The intelligence chief said the KLA's supply situation has improved dramatically, with more weapons coming in by way of Albania. He said recruitment both among fighting-age men who fled Kosovo and ethnic Albanian volunteers from Europe and the United States also has improved.
Wilson said NATO warplanes are targeting Yugoslav mechanized armor and heavy weapons on the ground in part to "level the playing field" between the secessionist militia and its adversaries. But he reiterated NATO's insistence that the KLA is not a partner in the war against Yugoslav President Slobodan Milosevic's security forces.
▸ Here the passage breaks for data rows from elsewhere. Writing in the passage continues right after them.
/-- Obligations.OnlyALowSampleConfirms: the sample that reaches 20. -/
theorem witness_OnlyALowSampleConfirms :
    exec (.tick .low) (hunting 19 false false) = .next (hunting 20 true false) ∧
    (hunting 19 false false).breakConfirmed = false ∧ (hunting 20 true false).breakConfirmed = true :=
  ⟨rfl, rfl, rfl⟩

/-- Obligations.DisabledReceiverOnlyLatchesOverrun: a hunting core. -/
theorem witness_DisabledReceiverOnlyLatchesOverrun :
    (hunting 0 false false).rxIntEnable = false := by
  decide

/-- Obligations.ByteInSkipWindowIsCountedAndDiscarded: the last byte of the widest window, and a wrap. -/
theorem witness_ByteInSkipWindowIsCountedAndDiscarded :
    ((receiving 512#10 0 511#16 0 false).rxIntEnable = true ∧
      ((receiving 512#10 0 511#16 0 false).addressSkipCount.toNat + 1) % 2 ^ 16 = 512) ∧
    (receiving 512#10 0 511#16 0 false).cfgStartAddress.toNat = 512 ∧
    ((receiving 0#10 0 65535#16 0 false).addressSkipCount.toNat + 1) % 2 ^ 16 ≤
      (receiving 0#10 0 65535#16 0 false).cfgStartAddress.toNat := by
  decide

/-- Obligations.BytePastSkipWindowIsStored: the first stored byte, and a store at `FRAME_TOP`. -/
theorem witness_BytePastSkipWindowIsStored :
    ((receiving 512#10 0 512#16 0 false).rxIntEnable = true ∧
      (receiving 512#10 0 512#16 0 false).cfgStartAddress.toNat <
        ((receiving 512#10 0 512#16 0 false).addressSkipCount.toNat + 1) % 2 ^ 16) ∧
    (receiving 0#10 16 16#16 16 true).cfgStartAddress.toNat <
      ((receiving 0#10 16 16#16 16 true).addressSkipCount.toNat + 1) % 2 ^ 16 ∧
    (receiving 0#10 16 16#16 16 true).receivedCount = (receiving 0#10 16 16#16 16 true).params.frameTop := by
  decide

/-- Obligations.MissingFrameIndexFaults: one past `FRAME_TOP` for each access, and a buffer of one byte. -/
theorem witness_MissingFrameIndexFaults :
    ((receiving 0#10 16 17#16 17 true).rxIntEnable = true ∧
      (receiving 0#10 16 17#16 17 true).cfgStartAddress.toNat <
        ((receiving 0#10 16 17#16 17 true).addressSkipCount.toNat + 1) % 2 ^ 16 ∧
      (receiving 0#10 16 17#16 17 true).params.frameTop < (receiving 0#10 16 17#16 17 true).receivedCount) ∧
    ((scanning .emitNextLevel 17 .short 1 0#8).mpxPhase = .emitNextLevel ∧
      (scanning .emitNextLevel 17 .short 1 0#8).params.frameTop < (scanning .emitNextLevel 17 .short 1 0#8).outputChannelIndex) ∧
    (State.resetWith { Params.reference with maxCh := 0, maxOut := 0 }).mpxPhase = .emitFirstLevel ∧
    (State.resetWith { Params.reference with maxCh := 0, maxOut := 0 }).params.frameTop = 0 := by
  decide

/-- Obligations.WholeAttemptCapturesTheWindow: one skipped byte and two stored ones, and a proper part of them. -/
theorem witness_WholeAttemptCapturesTheWindow :
    (receiving 1#10 1 0#16 0 false).params.ok = true ∧ (receiving 1#10 1 0#16 0 false).rxIntEnable = true ∧
    (receiving 1#10 1 0#16 0 false).frameReady = false ∧ (receiving 1#10 1 0#16 0 false).addressSkipCount = 0 ∧
    (receiving 1#10 1 0#16 0 false).receivedCount = 0 ∧
    (receiving 1#10 1 0#16 0 false).cfgChannelCount ≤ (receiving 1#10 1 0#16 0 false).params.maxCh ∧
    [7#8, 8#8, 9#8].length =
      (receiving 1#10 1 0#16 0 false).cfgStartAddress.toNat + (receiving 1#10 1 0#16 0 false).cfgChannelCount + 1 ∧
    2 < [7#8, 8#8, 9#8].length := by
  decide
"They clearly are achieving some successes."
Rear Adm. Thomas Wilson
Wilson cautioned that the KLA guerrillas, although benefiting greatly from the pounding that Yugoslav Army and police forces are taking from nightly allied airstrikes, still face formidable opposition from 25,000 Yugoslav soldiers inside Kosovo, 15,000 police regulars and reservists and thousands of armed paramilitaries. The Yugoslav Army has the additional advantage of having tanks and armored personnel carriers at its disposal, although its mobility has been reduced by the airstrikes and declining fuel supplies, Wilson said.
"I'm not saying that the KLA is going to be victorious in the near term," Wilson stressed. "But with regard to the two militaries, the [KLA] has got a more motivated, and better trained and more numerous force" than it had two months ago. The guerrillas still cannot stand up against Serb tanks and APCs, but their numbers are getting closer to the numbers of Serb forces, Wilson said.
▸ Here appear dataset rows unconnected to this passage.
-- ==== Sys2Proof/Decode.lean ====
section
/-! DEFINITION. Event words (30_encoding.md R45 to R48): the opcode table as rows, the decoder of a script word, the
decoder of a trace line, the script decoder that names the position of what it refuses, and the encoder. -/

namespace Sys2Proof

/-- A row of spec/opcode_table.json: the word `w` is the row's when `w &&& mask = pattern` and `w` is not excluded. -/
structure OpRow where
  mnemonic : String
  mask : EventWord
  pattern : EventWord
  excluded : Option EventWord
  deriving DecidableEq, Repr

/-- The six rows of class 0 (R46). -/
def eventRows : List OpRow :=
  [⟨"BYTE", 0x1F00#13, 0x0000#13, none⟩, ⟨"END", 0x1FFF#13, 0x0100#13, none⟩,
   ⟨"START", 0x1FFF#13, 0x0200#13, none⟩, ⟨"FAIL", 0x1FFC#13, 0x0300#13, some 0x0300#13⟩,
   ⟨"POP", 0x1FFF#13, 0x0400#13, none⟩, ⟨"RESET", 0x1FFF#13, 0x0500#13, none⟩]

/-- The eleven rows of class 1 (R47). -/
def operationRows : List OpRow :=
  [⟨"HASH", 0x1FFF#13, 0x1000#13, none⟩, ⟨"STRIDE", 0x1FFF#13, 0x1100#13, none⟩,
   ⟨"NEXT", 0x1FFF#13, 0x1200#13, none⟩, ⟨"LOOKUP", 0x1FFF#13, 0x1300#13, none⟩,
   ⟨"INSERT", 0x1FFF#13, 0x1400#13, none⟩, ⟨"TINIT", 0x1FFF#13, 0x1500#13, none⟩,
   ⟨"SINIT", 0x1FFF#13, 0x1600#13, none⟩, ⟨"ALLOC", 0x1FFF#13, 0x1700#13, none⟩,
   ⟨"PINIT", 0x1FFF#13, 0x1800#13, none⟩, ⟨"EMIT", 0x1FFF#13, 0x1900#13, none⟩,
   ⟨"FLUSH", 0x1FFF#13, 0x1A00#13, none⟩]

/-- The opcode table. -/
def opcodeRows : List OpRow := eventRows ++ operationRows

/-- The word is one of the row's. -/
def OpRow.covers (r : OpRow) (w : EventWord) : Bool :=
  w &&& r.mask == r.pattern && r.excluded != some w

/-- Why a word or a line is refused. -/
inductive DecodeError where
  /-- a reserved event word (R48) -/
  | reserved
  /-- a class 1 word where only an event may stand (R48: "refuse a script that contains ... a `cls = 1` word") -/
  | internal
  /-- a trace line with no word at all -/
  | emptyLine
  /-- bits 15 to 13 of a trace line's first word are not 0: it is no zero-extended event word -/
  | notAnEventWord
  /-- a trace line has fewer operand words than its operation takes -/
  | missingOperand
  /-- an operand word has a bit set above its operand's width -/
  | operandTooWide
  /-- words are left over after a trace line's last operand -/
  | trailingWords
  deriving DecidableEq, Repr

/-- `cls = EW[12]` (R45). -/
def clsOf (w : EventWord) : BitVec 1 := w.extractLsb' 12 1
/-- `op = EW[11:8]` (R45). -/
def opOf (w : EventWord) : BitVec 4 := w.extractLsb' 8 4
/-- `arg = EW[7:0]` (R45). -/
def argOf (w : EventWord) : Byte := w.extractLsb' 0 8

/-- FAIL's operand: `arg[1:0]` not 0 and `arg[7:2] = 0` (R46, R48). -/
def failMaskOf (arg : Byte) : Option FailMask :=
  if arg = 1#8 then some .input
  else if arg = 2#8 then some .output
  else if arg = 3#8 then some .both
  else none

/-- An event without operand: `arg` must be 0 (R48). -/
def noArg (arg : Byte) (i : Instr) : Except DecodeError Instr :=
  if arg = 0#8 then .ok i else .error .reserved

/-- The decoder of one script word (R46, R48): an event, or the reason the word is refused. -/
def decodeEvent (w : EventWord) : Except DecodeError Instr :=
  let arg := argOf w
  if clsOf w = 1#1 then
    (if arg = 0#8 ∧ (opOf w).toNat ≤ 10 then .error .internal else .error .reserved)
  else
    match (opOf w).toNat with
    | 0 => .ok (.byte arg)
    | 1 => noArg arg .endInput
    | 2 => noArg arg .start
    | 3 =>
      match failMaskOf arg with
      | some m => .ok (.fail m)
      | none => .error .reserved
    | 4 => noArg arg .pop
    | 5 => noArg arg .reset
    | _ => .error .reserved

/-- An operand word that holds an `n`-bit operand. -/
def operand (n : Nat) (w : TraceWord) : Except DecodeError (BitVec n) :=
  if w.toNat < 2 ^ n then .ok (w.setWidth n) else .error .operandTooWide

/-- Decoding of an operation's operands: its first word has `op`, and the operand words follow in the order in which
the rule of the operation lists its operands. What is left over is returned. -/
def decodeOperation (op : Nat) (ws : List TraceWord) : Except DecodeError (Instr × List TraceWord) :=
  match op with
  | 0 =>
    match ws with
    | p :: b :: rest => do
      let p ← operand 12 p
      let b ← operand 8 b
      return (.hash p b, rest)
    | _ => .error .missingOperand
  | 1 =>
    match ws with
    | h :: rest => do
      let h ← operand 13 h
      return (.stride h, rest)
    | _ => .error .missingOperand
  | 2 =>
    match ws with
    | i :: d :: rest => do
      let i ← operand 13 i
      let d ← operand 13 d
      return (.next i d, rest)
    | _ => .error .missingOperand
  | 3 =>
    match ws with
    | p :: b :: rest => do
      let p ← operand 12 p
      let b ← operand 8 b
      return (.lookup p b, rest)
    | _ => .error .missingOperand
  | 4 =>
    match ws with
    | i :: a :: p :: b :: rest => do
      let i ← operand 13 i
      let a ← operand 12 a
      let p ← operand 12 p
      let b ← operand 8 b
      return (.insert i a p b, rest)
    | _ => .error .missingOperand
  | 5 => .ok (.tinit, ws)
  | 6 => .ok (.sinit, ws)
  | 7 => .ok (.alloc, ws)
  | 8 => .ok (.pinit, ws)
  | 9 =>
    match ws with
    | c :: rest => do
      let c ← operand 12 c
      return (.emit c, rest)
    | _ => .error .missingOperand
  | 10 => .ok (.flush, ws)
  | _ => .error .reserved

/-- The decoder of a trace line: total on any list of words, an event or an operation with its operands, and the
words left over. -/
def decode (ws : List TraceWord) : Except DecodeError (Instr × List TraceWord) :=
  match ws with
  | [] => .error .emptyLine
  | w :: rest =>
    if 2 ^ 13 ≤ w.toNat then .error .notAnEventWord
    else
      let ew : EventWord := w.setWidth 13
      if clsOf ew = 0#1 then
        match decodeEvent ew with
        | .ok i => .ok (i, rest)
        | .error e => .error e
      else if argOf ew = 0#8 then decodeOperation (opOf ew).toNat rest
      else .error .reserved

/-- A whole trace line: nothing may be left over. -/
def decodeLine (ws : List TraceWord) : Except DecodeError Instr :=
  match decode ws with
  | .ok (i, []) => .ok i
  | .ok (_, _ :: _) => .error .trailingWords
  | .error e => .error e

/-- The script decoder (R48): total, and it refuses a script that holds a reserved or a class 1 word, naming the
position of the first such word (positions count from `pos`). -/
def decodeScript (pos : Nat) : List EventWord → Except (Nat × DecodeError) (List Instr)
  | [] => .ok []
  | w :: ws =>
    match decodeEvent w with
    | .error e => .error (pos, e)
    | .ok i =>
      match decodeScript (pos + 1) ws with
      | .error e => .error e
      | .ok is => .ok (i :: is)

/-! The encoder. -/

/-- The event word of an instruction (R46, R47): class, operation number and operand. -/
def Instr.eventWord : Instr → EventWord
  | .byte d => 0#5 ++ d
  | .endInput => 0x0100#13
  | .start => 0x0200#13
  | .fail m => 0x0300#13 ||| m.bits.setWidth 13
  | .pop => 0x0400#13
  | .reset => 0x0500#13
  | .hash _ _ => 0x1000#13
  | .stride _ => 0x1100#13
  | .next _ _ => 0x1200#13
  | .lookup _ _ => 0x1300#13
  | .insert _ _ _ _ => 0x1400#13
  | .tinit => 0x1500#13
  | .sinit => 0x1600#13
  | .alloc => 0x1700#13
  | .pinit => 0x1800#13
  | .emit _ => 0x1900#13
  | .flush => 0x1A00#13

/-- The operand words that follow the event word in a trace line. -/
def Instr.operandWords : Instr → List TraceWord
  | .hash p b => [p.setWidth 16, b.setWidth 16]
  | .stride h => [h.setWidth 16]
  | .next i d => [i.setWidth 16, d.setWidth 16]
  | .lookup p b => [p.setWidth 16, b.setWidth 16]
  | .insert i a p b => [i.setWidth 16, a.setWidth 16, p.setWidth 16, b.setWidth 16]
  | .emit c => [c.setWidth 16]
  | .byte _ | .endInput | .start | .fail _ | .pop | .reset | .tinit | .sinit | .alloc | .pinit | .flush => []

/-- The words of an instruction, as a trace line. -/
def encode (i : Instr) : List TraceWord := i.eventWord.setWidth 16 :: i.operandWords

/-! The host's numbering of an instruction's bits. -/

/-- How many operand words the operation of a first word takes (R60 to R85, "Operands"). -/
def operandCount (first : Nat) : Nat :=
  match first with
  | 0x1000 => 2
  | 0x1100 => 1
  | 0x1200 => 2
  | 0x1300 => 2
  | 0x1400 => 4
  | 0x1900 => 1
  | _ => 0

/-- `n` trace words of `w`, the first in bits 15 to 0, the next above it. -/
def splitWords : Nat → Nat → List TraceWord
  | 0, _ => []
  | n + 1, w => BitVec.ofNat 16 w :: splitWords n (w / 2 ^ 16)

/-- The trace line whose bits are `w` (`nbits` of them; every higher bit is 0). -/
def tableLine (nbits w : Nat) : List TraceWord :=
  splitWords (1 + operandCount (w % 2 ^ nbits % 2 ^ 16)) (w % 2 ^ nbits)

/-- The instruction that the decoder reads from the bits `w` (host interface). -/
def decodeTableWord (nbits w : Nat) : Option Instr :=
  match decodeLine (tableLine nbits w) with
  | .ok i => some i
  | .error _ => none

end Sys2Proof
end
Wilson's comments were less noteworthy for their particulars than for the fact that a senior military intelligence officer chose at this time to recast the official U.S. portrayal of the KLA, which in March was characterized in Pentagon briefings as all but finished as a fighting force. Pentagon spokesman Kenneth Bacon said Wilson was not trying to imply a new relationship with the KLA, from which NATO has tried to maintain a public distance because of the guerrilla force's goal of independence from Serbia as opposed to the autonomy favored by the allies.
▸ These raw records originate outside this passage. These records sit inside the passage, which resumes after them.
-- ==== Sys2Proof/Machine/Step.lean ====
section
/-! DEFINITION. One step: the environment's next move happens. With no move left the core waits and nothing changes
(44_interfaces.md R108, 70_reset_and_hazards.md R147). -/

namespace Sys2Proof.Machine

open Sys2Proof

/-- One step of the machine. -/
def step (s : State) : Host.Outcome State Fault Refusal :=
  match fetch s with
  | .wait => .next s
  | .run i t => exec i t
  | .clock p t => edge p t
  | .refuse n e => .refused (.undecodable n e)

/-- `s` with the instruction whose bits are `w` as the environment's next move (host interface;
notes/assumptions/1.md). -/
def State.withFetchWord (s : State) (nbits w : Nat) : State := { s with inputs := inputOfBits nbits w :: s.inputs }

end Sys2Proof.Machine
end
"He just stated the obvious, which is that after 64 days of pounding, the [Serb forces] have been diminished in their capability," Bacon said. "Our goal has never been to empower the KLA to create more fighting. Our goal has been to end fighting in Kosovo."
Calling the KLA a "resurgent group," Wilson said the guerrillas have recently become more aggressive in their patrols, particularly in western Kosovo, where a month ago they captured a Yugoslav Army barracks in Kosare, about a mile north of the Albanian border.
Last Friday, NATO warplanes, apparently unaware that the building had changed hands, bombed it, killing five sleeping rebels and injuring 25.
When asked what was the most successful KLA military operation in the past week, Wilson said he could provide no details, but that rebel fighters overran an Army unit and captured a large supply of ammunition and weapons, including what he said were some heavy weapons.
"It's those kinds of things that are successful cut off an artillery unit so they can't be effectively used in an operation," Wilson said. "We've had reports of some small number of Serb patrols or units which are retreating or running as opposed to fighting."
But the intelligence chief had no estimate of casualties among Serb security forces and no explanation other than the Serbs' reduced mobility of why, if there are as many as 17,000 KLA fighters standing against 25,000 Yugoslav Army troops in Kosovo, there have not been more engagements of the two forces than have been reported.